Decine e decine di avversari ed anche compagni di squadra che hanno condiviso esperienze ovviamente traumatiche sul campo con Vinnie Jones ne hanno sempre condannato l’indole dura e provocatoria. Basta e avanza una frase dell’ex centrocampista di Newcastle e Tottenham, il francese David Ginola, che disse riguardo al gallese: “Jones non merita di essere considerato un calciatore”. Ma da uno che era riconosciuto come il leader indiscusso della Crazy Gang cos’altro potevate aspettarvi? La Crazy Gang del Wimbledon, che tra morsi, calci, arti fratturati agli avversari e tibie inzuppate nel latte al mattino fu capace di battere il leggendario Liverpool di fine anni ’80 e di vincere la FA Cup.

In quello spogliatoio oltre al grande capo Vinnie Jones c’erano anche John Fashanu, noto in Italia come “la personcina” grazie alla Gialappa’s Band e che era fratello di Justin, il primo calciatore gay dichiarato della storia (costretto al suicidio per questo nel 1998), e Dennis Wise, futuro storico capitano del Chelsea degli anni ’90 con il quale vinse Coppa delle Coppe, Supercoppa Europea, due FA Cup, una Carling Cup ed un Charity Shield. Ecco un ricordo di Wise da parte di Sir Alex Ferguson: “Sarebbe capace di scatenare una rissa anche in una stanza vuota”.
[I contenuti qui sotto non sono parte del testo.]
/-- Register writes are counted as they are observed. -/
theorem State.SendsMany.transmitCalls {s t : State} (h : s.SendsMany t) :
    transmitCalls t.history + s.txCount = transmitCalls s.history + t.txCount := by
  induction h with
  | refl => rfl
  | tail _ hstep ih =>
    obtain ⟨k, r, v, -, rfl⟩ := hstep
    simp only [transmit_history, buildTxn_history, transmitCalls_append, transmit_txCount, buildTxn_txCount,
      Machine.transmitCalls]
    omega

/-- Whatever a host command did, its `Transmit` calls are counted as they are observed. -/
theorem CommandReply.transmitCalls {i : Instr} {s : State} {x : Reply} (h : CommandReply i s x) :
    Machine.transmitCalls x.1.history + s.txCount = Machine.transmitCalls s.history + x.1.txCount := by
  cases h with
  | writes r hst => exact hst.transmitCalls
  | selects hi hk => rfl
  | commits b hi hst => exact hst.transmitCalls

/-- Every instruction counts its `Transmit` calls as they are observed. -/
theorem exec_transmitCalls {i : Instr} {s t : State} (h : exec i s = .next t) :
    transmitCalls t.history + s.txCount = transmitCalls s.history + t.txCount := by
  rcases exec_next_cases h with ⟨r, d, -, -, rfl⟩ | ⟨x, hx, rfl⟩
  · rfl
  · simpa [State.answered, transmitCalls] using hx.transmitCalls

/-! ### The delay line -/

/-- Bits that have entered a line stand at its near end, the last one first, and push out as many of the old ones. -/
theorem shiftBits_eq {line bits : List Bool} (h : bits.length ≤ line.length) :
    shiftBits line bits = bits.reverse ++ line.take (line.length - bits.length) := by
  induction bits generalizing line with
  | nil => simp [shiftBits]
  | cons b bs ih =>
    rw [List.length_cons] at h
    have hlen : (shiftBit line b).length = line.length := by simp [shiftBit]; omega
    have htake : (shiftBit line b).take (line.length - bs.length) = b :: line.take (line.length - (bs.length + 1)) := by
      rw [show line.length - bs.length = line.length - (bs.length + 1) + 1 by omega, shiftBit, List.take_succ_cons,
        List.dropLast_eq_take, List.take_take, Nat.min_eq_left (by omega)]
    calc shiftBits line (b :: bs)
        = shiftBits (shiftBit line b) bs := rfl
      _ = bs.reverse ++ b :: line.take (line.length - (bs.length + 1)) := by rw [ih (by omega), hlen, htake]
      _ = (b :: bs).reverse ++ line.take (line.length - (b :: bs).length) := by simp

end Sys2Proof.Machine
end

section
/-! PROOFS. The statements of 20_memory.md: the chain's registers, what a transaction and a packet do to them, and the
wire. -/

namespace Sys2Proof.Proofs.ChainAndWire

open Sys2Proof.Machine

/-- Settles O13: a `ChipWrite`, the strobe that makes one for every chip, and the one that is not filler. -/
theorem latchedPairTakesEffectOnItsChip : Obligations.LatchedPairTakesEffectOnItsChip := by
  refine ⟨fun c k a d k' a' => ?_, fun c chips buf hbuf k a => reg_receive_success c hbuf k a, fun s r v k hk ha => ?_⟩
  · rw [regAddr_noOp]
    exact reg_chipWrite c k a d k' a'
  · exact ⟨_, by rw [writeRegister_ok s r v hk, sendTo_eq, ha], reg_sent s hk r v ha⟩
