-- ==== Sys2Proof/Machine/Framer.lean ====
section
/-! DEFINITION. Machine/Framer.lean: the four byte steps of the RX framer (R87 to R91). The byte `b` has already been
read from the transport (R98 line 2). -/

namespace Sys2Proof.Machine

/-- `RX.SYNC` (R88). -/
def execRxSync (b : Byte) (s : State) : Ans State :=
  byteStep .awaitSync s <|
    if syncTest b then
      andThen (rxStore 0 b s) fun t =>
        .next (logOutcome .consumed
          { t with rx := { t.rx with chk := chkAcc t.rx.chk b, cnt := 1, state := .awaitLength } })
    else .next (logOutcome (.syncError b) s)

/-- `RX.LEN` (R89). -/
def execRxLen (b : Byte) (s : State) : Ans State :=
  byteStep .awaitLength s <|
    if lengthTest b then
      andThen (rxStore 1 b s) fun t =>
        .next (logOutcome .consumed
          { t with rx := { t.rx with
              chk := chkAcc t.rx.chk b, len := some b.toNat, cnt := 2, state := .awaitIdentifier } })
    else .next (rxError (.lengthError b) s)

/-- `RX.ID` (R90). -/
def execRxId (b : Byte) (s : State) : Ans State :=
  byteStep .awaitIdentifier s <|
    match resolve s.reg b with
    | some h =>
      andThen (rxStore 2 b s) fun t =>
        .next (logOutcome .consumed
          { t with rx := { t.rx with
              chk := chkAcc t.rx.chk b, handler := some h, cnt := 3, state := .accumulatePayload } })
    | none => .next (rxError (.unknownIdentifier b) s)

/-- `RX.ACC` (R91). -/
def execRxAcc (b : Byte) (s : State) : Ans State :=
  byteStep .accumulatePayload s <|
    andThen (rxStore s.rx.cnt b s) fun t =>
      if payloadByteTest t.rx.cnt (readLen t) then
        .next (logOutcome .consumed { t with rx := { t.rx with chk := chkAcc t.rx.chk b, cnt := t.rx.cnt + 1 } })
      else complete b t

end Sys2Proof.Machine
end

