-- ==== Sys2Proof/Machine/Frames.lean ====
section
/-! DEFINITION. Machine/Frames.lean: the received frames (R67, R97) and the handshake responder (R119 to R122).

A received frame is an instruction once the framer has accepted it: the framer has put it in `disp` with the handler
it latched at the identifier byte, and the meaning invokes that handler with the payload. -/

namespace Sys2Proof.Machine

/-- The byte `r` of R119: the request test comes first (R68, R121). -/
def replyByte (nodeId p : Byte) : Byte :=
  if p = Config.hsRequest then nodeId else if p = nodeId then Config.hsOk else Config.hsError

/-- The handshake responder (R119) on a payload: it transmits `HS.ID`, `HS.OK` or `HS.ERR`, and `P[1..]` is ignored
(R121 item 4). An empty payload gets no reply and changes no state (R122; log 11). -/
def respond (payload : List Byte) (s : State) : Ans State :=
  match payload with
  | [] => .next s
  | p :: _ => sendReply (replyByte s.nodeId p) s

/-- Invoke the handler of the dispatched frame `(id, payload)`, exactly once (R97): the handshake responder if the
latched handler is `HS`, else the external handler agent, which runs from now on. -/
def invokeHandler (id : Byte) (payload : List Byte) (s : State) : Ans State :=
  match s.disp, s.active with
  | some d, none =>
    if d.id = id ∧ d.payload = payload then
      match d.handler with
      | .hs => respond payload { s with active := some d }
      | .user _ => .next { s with active := some d }
    else .fault .frameNotDispatched
  | _, _ => .fault .frameNotDispatched

/-- `CMD id, payload` (R97): deliver the identifier and the payload to the handler. -/
def execCmd (id : Byte) (payload : List Byte) (s : State) : Ans State := invokeHandler id payload s

/-- `HS.REQ` (R119): the reply is `FRAME 0xFF, [NODE_ID]`. -/
def execHsReq (rest : List Byte) (s : State) : Ans State :=
  invokeHandler Config.hsId (Config.hsRequest :: rest) s

/-- `HS.CONFIRM candidate` (R119): the reply is `FRAME 0xFF, [0xAA]` if the candidate is `NODE_ID`, else
`FRAME 0xFF, [0xFF]`. -/
def execHsConfirm (candidate : Byte) (rest : List Byte) (s : State) : Ans State :=
  invokeHandler Config.hsId (candidate :: rest) s

/-- `HS.EMPTY` (R122; log 11). -/
def execHsEmpty (s : State) : Ans State := invokeHandler Config.hsId [] s

end Sys2Proof.Machine
end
Il suo lavoro? Calciattore

Dopo aver smesso col calcio nel 1999, anno in vissuto da allenatore-giocatore del Queens Park Rangers, uno come Vinnie Jones non avrebbe mai potuto continuare in panchina od in qualsiasi altro ruolo che il calcio ed anche lo sport in generale contempli. Ma il famoso regista Guy Ritchie, ex marito di Madonna e direttore dietro alla cinepresa di film come “Lock & Stock – Pazzi Scatenati” e “Sherlock Holmes”, successo mondiale con Robert Downey Jr., volle scommettere sul carisma di Vinnie affibbiandogli naturalmente il ruolo del duro.

Il poco tenero gallese è apparso proprio in “Lock & Stock”, pellicola che ha rappresentato il suo debutto al cinema, recitando poi in oltre 40 film, tra i quali “Snatch – Lo strappo”, “Codice: Swordfish”, “X-Men: conflitto finale” ed “Eurotrip”. Qui interpreta dannatamente bene la parte di uno schizofrenico capo ultras del Manchester United con un innato odio contro gli italiani. La sua ultima fatica cinematografica è ‘Kingsman – Il Cerchio d’Oro’ del 2017, regia di Matthew Vaughn. E come attore ha recitato anche a fianco di Sylvester Stallone ed Arnold Schwarzenegger. Loro due dei duri soltanto sul grande schermo.

Il pericolo è il suo mestiere

Come se non bastasse, il rude gallese si è cimentato in alcune particolari trasmissioni televisive. Ad esempio nel 2008 ha presentato in qualità di conduttore-narratore il docureality “World’s Thoughest Cops” per il canale britannico ITV4, dove introduceva ad ogni puntata il lavoro delle forze di polizia speciali in paesi del mondo dove la criminalità è più che mai in attività, concentrandosi sugli aspetti più pericolosi del mestiere. Nel 2010 è stato poi uno dei principali protagonisti dell’edizione inglese di “Celebrity Big Brother”, il Grande Fratello dei Vip, non ricevendo mai una nomination e piazzandosi terzo. E sempre nel 2010 ha fatto parte del cast della serie televisiva americana “Chuck” come guest star nel secondo episodio della terza stagione.

Inoltre è stato impegnato come protagonista su National Geographic Channel nella serie di documentari “Vinnie Jones: Un lavoro da duri”, ambientato in Russia e dove si è cimentato con i mestieri più pericolosi del mondo, come domare animali feroci, fare da bodyguard per uomini facoltosi in zone malfamate o arrampicarsi su grattacieli senza imbracature e misure di sicurezza varie. Una passeggiata per uno come il roccioso ex calciatore gallese. E noi vi lasciamo così, con una delle sue risse, scatenata 10 anni fa dopo essersi scagliato contro un buttafuori di un locale di Londra. Qui il nostro ebbe la peggio, rimediando la bellezza di 50 punti di sutura.